The execution process of MySQL JOIN (1)

Happy moment

　　Me: Hey, boss, there is no ice tea
　　boss: There
　　I was: how much a bottle
　　proprietress: 3
　　I: Give me a bottle, give, three
　　boss: come, your ice tea
　　I: Play Now, I want to Ice black tea, can you give me a bottle cap dry?
　　Mrs. Boss: Here is another bottle. My store is sold out. Go to the next door to change it.

Problem background

　　Regarding the MySQL JOIN, I don’t know if you have ever thought about his execution process, or have doubted your own understanding (self-confident and self-thinking!); if you don’t know how to check, you can try to answer the following problem

　　Selection of drive table

　　　　How will MySQL choose the driving table, choosing the first one from left to right?

　　The order of multi-table connection

　　　　Suppose we have 3 tables: A, B, C, and the following SQL

-- 伪 SQL，不能直接执行
A LEFT JOIN B ON B.aId = A.id
LEFT JOIN C ON C.aId = A.id
WHERE A.name = '666' AND B.state = 1 AND C.create_time > '2019-11-22 12:12:30'

　　　　Is it the result of the processing of the combined tables of A and B and then the combined table processing with C, or the filtering processing after the combined tables of A, B, and C are combined, or the two are wrong and there are other processing methods?

　　When ON and WHERE take effect

　　　　The landlord accidentally went to a blog post with the following introduction

Serious Figure 1 is taken from Mysql-JOIN Detailed Explanation

　　　　After reading this, the host has the feeling of discovering the new world for the first time. The original JOIN execution order is like this (not subverting the host’s previous cognition, because the host has not thought about this problem before, but has acquired a new skill Satisfied), but the more I think about it, the more wrong it becomes. It feels like I learned the wrong skill (I didn't learn it at level 6!)

　　　　If the two tables each have tens of millions of data, the Cartesian product of these two tables will result in unimaginable results! That is to say, the order in Figure 1 is still to be discussed, and the effective time of ON and WHERE is also to be discussed.

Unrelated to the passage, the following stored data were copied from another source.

-- ==== Sys2Proof/Laws/KeepContext.lean ====
section
/-! SUPPORT. What the operations keep: the contexts and what their instructions do. -/
set_option maxRecDepth 2000
namespace Sys2Proof.Machine
open Sys2Proof

theorem State.runCtx_keeps {org s : State} {q c : Nat} (hs : Keeps org s) : Keeps org (s.runCtx q c) := by
  unfold State.runCtx
  repeat' first
    | with_reducible assumption
    | (intro s1; refine (fun (hs1 : Keeps org s1) => ?_) ?_; clear_value s1)
    | (intro s1; clear_value s1)
    | (lift_lets; intro s1; refine (fun (hs1 : Keeps org s1) => ?_) ?_; clear_value s1)
    | (lift_lets; intro s1; clear_value s1)
    | with_reducible apply State.modSeq_keeps
    | with_reducible apply State.modCtx_keeps
    | with_reducible apply State.idle_keeps

theorem State.giveWay_keeps {org s : State} {q c : Nat} (hs : Keeps org s) : Keeps org (s.giveWay q c) := by
  unfold State.giveWay
  repeat' first
    | with_reducible assumption
    | with_reducible apply State.modSeq_keeps
    | with_reducible apply State.modCtx_keeps

theorem State.turnTo_keeps {org s : State} {q c : Nat} (hs : Keeps org s) : Keeps org (s.turnTo q c) := by
  unfold State.turnTo
  repeat' first
    | with_reducible assumption
    | with_reducible apply Keeps.ite
    | with_reducible apply State.modSeq_keeps
    | with_reducible apply State.runCtx_keeps

theorem State.overtake_keeps {org s : State} {q c : Nat} (hs : Keeps org s) : Keeps org (s.overtake q c) := by
  unfold State.overtake
  split
  all_goals
  repeat' first
    | with_reducible assumption
    | with_reducible apply State.modSeq_keeps
    | split

theorem State.dispatch_keeps {org s : State} {q : Nat} (hs : Keeps org s) : Keeps org (s.dispatch q) := by
  unfold State.dispatch
  repeat' first
    | with_reducible assumption
    | with_reducible apply Keeps.ite
    | with_reducible apply State.giveWay_keeps
    | with_reducible apply State.turnTo_keeps
    | with_reducible apply State.overtake_keeps
    | with_reducible apply State.idle_keeps
    | split

theorem State.saveDone_keeps {org s : State} {q : Nat} (hs : Keeps org s) : Keeps org (s.saveDone q) := by
  unfold State.saveDone
  split
  all_goals
  repeat' first
    | with_reducible assumption
    | (intro s1; refine (fun (hs1 : Keeps org s1) => ?_) ?_; clear_value s1)
    | (intro s1; refine (fun (hs1 : Keeps org s1.1) => ?_) ?_; clear_value s1)
    | (intro s1; clear_value s1)
    | (lift_lets; intro s1; refine (fun (hs1 : Keeps org s1) => ?_) ?_; clear_value s1)
    | (lift_lets; intro s1; refine (fun (hs1 : Keeps org s1.1) => ?_) ?_; clear_value s1)
    | (lift_lets; intro s1; clear_value s1)
    | with_reducible apply Keeps.ite
    | with_reducible apply State.modSeq_keeps
    | with_reducible apply State.sramWrite_keeps
    | with_reducible apply State.turnTo_keeps
    | with_reducible apply State.idle_keeps
    | split
    | with_reducible apply Keeps.mk

theorem State.restoreDone_keeps {org s : State} {q : Nat} (hs : Keeps org s) : Keeps org (s.restoreDone q) := by
  unfold State.restoreDone
  split
  all_goals
  repeat' first
    | with_reducible assumption
    | (intro s1; refine (fun (hs1 : Keeps org s1) => ?_) ?_; clear_value s1)
    | (intro s1; clear_value s1)
    | (lift_lets; intro s1; refine (fun (hs1 : Keeps org s1) => ?_) ?_; clear_value s1)
    | (lift_lets; intro s1; clear_value s1)
    | with_reducible apply Keeps.ite
    | with_reducible apply State.modSeq_keeps
    | with_reducible apply State.ctxFault_keeps
    | with_reducible apply State.sramUeHit_keeps
    | with_reducible apply State.sramRead_keeps
    | with_reducible apply State.runCtx_keeps
    | with_reducible apply State.idle_keeps
    | split

theorem State.waitClears_keeps {org s : State} {q : Nat} {k : WaitKind} (hs : Keeps org s) : Keeps org (s.waitClears q k) := by
  unfold State.waitClears
  split
  all_goals
  repeat' first
    | with_reducible assumption
    | with_reducible apply State.modSeq_keeps
    | split

theorem State.retire_keeps {org s : State} {q c pc : Nat} (hs : Keeps org s) : Keeps org (s.retire q c pc) := by
  unfold State.retire
  repeat' first
    | with_reducible assumption
    | with_reducible apply State.modSeq_keeps
    | with_reducible apply State.modCtx_keeps

theorem State.enterWait_keeps {org s : State} {q c entry : Nat} {k : WaitKind} {timeout : Nat} (hs : Keeps org s) : Keeps org (s.enterWait q c entry k timeout) := by
  unfold State.enterWait
  repeat' first
    | with_reducible assumption
    | (intro s1; refine (fun (hs1 : Keeps org s1) => ?_) ?_; clear_value s1)
    | (intro s1; clear_value s1)
    | (lift_lets; intro s1; refine (fun (hs1 : Keeps org s1) => ?_) ?_; clear_value s1)
    | (lift_lets; intro s1; clear_value s1)
    | with_reducible apply Keeps.ite
    | with_reducible apply State.modCtx_keeps
    | with_reducible apply State.waitClears_keeps
    | with_reducible apply State.retire_keeps

/-- What the effect of an instruction keeps. -/
def Effect.Keeps (org : State) : Effect → Prop
  | .fault _ => True
  | .next s => Machine.Keeps org s
  | .jump s _ => Machine.Keeps org s
  | .hold s _ _ => Machine.Keeps org s
  | .final s => Machine.Keeps org s

theorem Effect.keeps_fault {org : State} {c : Nat} : Effect.Keeps org (.fault c) := trivial
theorem Effect.keeps_next {org s : State} (h : Machine.Keeps org s) : Effect.Keeps org (.next s) := h
theorem Effect.keeps_jump {org s : State} {t : Nat} (h : Machine.Keeps org s) : Effect.Keeps org (.jump s t) := h
theorem Effect.keeps_hold {org s : State} {k : WaitKind} {t : Nat} (h : Machine.Keeps org s) : Effect.Keeps org (.hold s k t) := h
theorem Effect.keeps_final {org s : State} (h : Machine.Keeps org s) : Effect.Keeps org (.final s) := h
theorem Effect.keeps_ite {org : State} {c : Prop} [Decidable c] {a b : Effect} (ha : Effect.Keeps org a)
    (hb : Effect.Keeps org b) : Effect.Keeps org (if c then a else b) := by
  split <;> assumption

theorem State.complete_keeps {org s : State} {q c ticks : Nat} {r : Effect} (hs : Keeps org s) (hr : Effect.Keeps org r) :
    Keeps org (s.complete q c ticks r) := by
  unfold State.complete
  cases r with
  | fault code => exact State.ctxFault_keeps hs
  | next t => exact State.retire_keeps hr
  | jump t pc => exact Keeps.ite (State.ctxFault_keeps hs) (State.retire_keeps hr)
  | hold t k timeout => exact State.enterWait_keeps hr
  | final t => exact hr

theorem State.ramest_keeps {org s : State} {q op : Nat} {safe : Bool} {ticks : Ctx → Ram → Nat} {form : Ram → Bool}
    {eff : State → Nat → Ctx → Ram → Effect} (hs : Keeps org s)
    (heff : ∀ t c x i, Keeps org t → Effect.Keeps org (eff t c x i)) : Keeps org (s.ramest q op safe ticks form eff) := by
  unfold State.ramest
  split
  · exact hs
  · refine Keeps.ite hs ?_
    exact State.ctxFault_keeps (Keeps.when (Keeps.when hs (fun t ht => State.sramUeHit_keeps ht)) (fun t ht => State.sramRead_keeps ht))
  · lift_lets
    intro x n s1
    have h1 : Keeps org s1 := State.sramRead_keeps hs
    clear_value s1
    exact Keeps.ite hs (Keeps.ite (State.ctxFault_keeps h1) (Keeps.ite (State.ctxFault_keeps h1)
      (State.complete_keeps h1 (heff _ _ _ _ h1))))

theorem State.waitComplete_keeps {org s : State} {q c : Nat} (hs : Keeps org s) : Keeps org (s.waitComplete q c) := by
  unfold State.waitComplete
  repeat' first
    | with_reducible assumption
    | (intro s1; refine (fun (hs1 : Keeps org s1) => ?_) ?_; clear_value s1)
    | (intro s1; clear_value s1)
    | (lift_lets; intro s1; refine (fun (hs1 : Keeps org s1) => ?_) ?_; clear_value s1)
    | (lift_lets; intro s1; clear_value s1)
    | with_reducible apply Keeps.ite
    | with_reducible apply State.endWait_keeps
    | with_reducible apply State.waitClears_keeps
    | split

theorem State.waitTimeout_keeps {org s : State} {q c : Nat} (hs : Keeps org s) : Keeps org (s.waitTimeout q c) := by
  unfold State.waitTimeout
  repeat' first
    | with_reducible assumption
    | (intro s1; refine (fun (hs1 : Keeps org s1) => ?_) ?_; clear_value s1)
    | (intro s1; clear_value s1)
    | (lift_lets; intro s1; refine (fun (hs1 : Keeps org s1) => ?_) ?_; clear_value s1)
    | (lift_lets; intro s1; clear_value s1)
    | with_reducible apply Keeps.ite
    | with_reducible apply State.endWait_keeps
    | with_reducible apply State.waitClears_keeps
    | split

theorem State.openPort_keeps {org s : State} {q n f : Nat} {p : Nat} (hs : Keeps org s) : Keeps org (s.openPort q n f p) := by
  unfold State.openPort
  repeat' first
    | with_reducible assumption
    | (intro t a ht; have hk : Keeps org t := ht; clear hk)
    | (intro t ht; have hk : Keeps org t := ht; clear hk)
    | (intro s1; refine (fun (hs1 : Keeps org s1) => ?_) ?_; clear_value s1)
    | (intro s1; clear_value s1)
    | (lift_lets; intro s1; refine (fun (hs1 : Keeps org s1) => ?_) ?_; clear_value s1)
    | (lift_lets; intro s1; clear_value s1)
    | with_reducible apply Keeps.when
    | with_reducible apply Keeps.ite
    | with_reducible apply State.modStr_keeps
    | with_reducible apply State.modRing_keeps
    | with_reducible apply State.modFp_keeps
    | with_reducible apply State.modKl_keeps
    | with_reducible apply State.postTo_keeps
    | with_reducible apply State.postUnit_keeps
    | with_reducible apply State.sendSync_keeps
    | with_reducible apply State.setEv_keeps
    | with_reducible apply State.readDone_keeps
    | simp only [s1]

theorem State.rebaseLost_keeps {org s : State} {c : Nat} (hs : Keeps org s) : Keeps org (s.rebaseLost c) := by
  unfold State.rebaseLost
  repeat' first
    | with_reducible assumption
    | (intro t a ht; have hk : Keeps org t := ht; clear hk)
    | (intro t ht; have hk : Keeps org t := ht; clear hk)
    | (intro s1; refine (fun (hs1 : Keeps org s1) => ?_) ?_; clear_value s1)
    | (intro s1; clear_value s1)
    | (lift_lets; intro s1; refine (fun (hs1 : Keeps org s1) => ?_) ?_; clear_value s1)
    | (lift_lets; intro s1; clear_value s1)
    | with_reducible apply Keeps.each
    | with_reducible apply State.postErr_keeps
    | split
    | with_reducible apply Keeps.mk

theorem State.openSwath_keeps {org s : State} {q c f : Nat} {p0 : Int} (hs : Keeps org s) : Keeps org (s.openSwath q c f p0) := by
  unfold State.openSwath
  repeat' first
    | with_reducible assumption
    | (intro t a ht; have hk : Keeps org t := ht; clear hk)
    | (intro t ht; have hk : Keeps org t := ht; clear hk)
    | (intro s1; refine (fun (hs1 : Keeps org s1) => ?_) ?_; clear_value s1)
    | (intro s1; clear_value s1)
    | (lift_lets; intro s1; refine (fun (hs1 : Keeps org s1) => ?_) ?_; clear_value s1)
    | (lift_lets; intro s1; clear_value s1)
    | with_reducible apply Keeps.each
    | with_reducible apply Keeps.ite
    | with_reducible apply State.modSeq_keeps
    | with_reducible apply State.modPlace_keeps
    | with_reducible apply State.postTo_keeps
    | with_reducible apply State.makeDoubt_keeps
    | with_reducible apply State.openPort_keeps
    | with_reducible apply State.rebaseLost_keeps
    | simp only [s1]

theorem stepNop_keeps {org s : State} {yq yc : Nat} {yx : Ctx} {yi : Ram} (hs : Keeps org s) : Effect.Keeps org (stepNop s yq yc yx yi) := by
  unfold stepNop
  repeat' first
    | with_reducible assumption
    | with_reducible apply Effect.keeps_next

theorem stepHalt_keeps {org s : State} {q c : Nat} {x : Ctx} {yi : Ram} (hs : Keeps org s) : Effect.Keeps org (stepHalt s q c x yi) := by
  unfold stepHalt
  repeat' first
    | with_reducible assumption
    | with_reducible apply Effect.keeps_hold
    | with_reducible apply Effect.keeps_final
    | with_reducible apply Effect.keeps_ite
    | with_reducible apply State.modCtx_keeps
    | with_reducible apply State.haltCtx_keeps
    | with_reducible apply State.closeSwath_keeps

theorem stepJmp_keeps {org s : State} {yq yc : Nat} {x : Ctx} {i : Ram} (hs : Keeps org s) : Effect.Keeps org (stepJmp s yq yc x i) := by
  unfold stepJmp
  repeat' first
    | with_reducible assumption
    | with_reducible apply Effect.keeps_jump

　　If you know everything about the above issues, please go away and don’t prevent me from pretending to be forced; if you are not particularly clear about the above issues, then please sit down and I’m about to start pretending to be forced.

Prerequisite preparation

　　Before the official lecture, I will prepare some peanuts, melon seeds and beer for everyone. If you are pretending, you have to have a pretending atmosphere. (Original, you liar, are you selling goods?)

　　Drive table

　　　　What is a driven table? It refers to the first table to be processed in a multi-table related query, which can also be called the base table, and then use the records of this table to associate other tables. The selection of the driving table follows a principle: under the premise that it has no effect on the final result set, the table with the least result set is preferred as the driving table. This principle is not easy to understand, and the result set is the smallest. Maybe we can estimate it, but it does not affect the final result set. This is difficult to judge and difficult to solve, but there are still certain rules:

LEFT JOIN generally uses the left table as the driving table (RIGHT JOIN generally uses the right table), and INNER JOIN generally uses the table with less result set as the driving table. If you still feel in doubt, you can use EXPLAIN to find the driving table. The result is the first A table is the driving table. 
Do you think EXPLAIN must be accurate? The execution plan may change when it is actually executed! 

Applicable in most cases, especially EXPLAIN

　　　　LEFT JOIN will be optimized into INNER JOIN by the query optimizer in some cases; the result set refers to the filtered result of the records in the table, not all the records in the table, if there is no filter condition, it is all the records in the table

　　　　For more information, please see: Execution details of Mysql multi-table join query (1)

　　Flow chart of SQL execution

　　　　What did MySQL do when we sent a request to MySQL

SQL execution path, taken from "High Performance MySQL"

　　　　As you can see, the execution plan is the output result of the query optimizer, and the execution engine queries the data according to the execution plan

　　data preparation

　　　　MySQL 5.7.1, InnoDB engine; table creation SQL and data initial SQL

View Code

　　Single table query

　　　　The single-table query process is easier to understand, roughly as follows

　　　　I won’t go into details about single-table query, it mainly involves: clustered index, covering index, back-to-table operation. Knowing these 3 points, the above picture is easy to understand (if you don’t know, please check the information quickly, if you expose it, you will be ashamed! ).

Join table algorithm

　　MySQL's join table algorithm is a series of algorithms derived from the nested-loop algorithm . Different algorithms are selected according to different conditions.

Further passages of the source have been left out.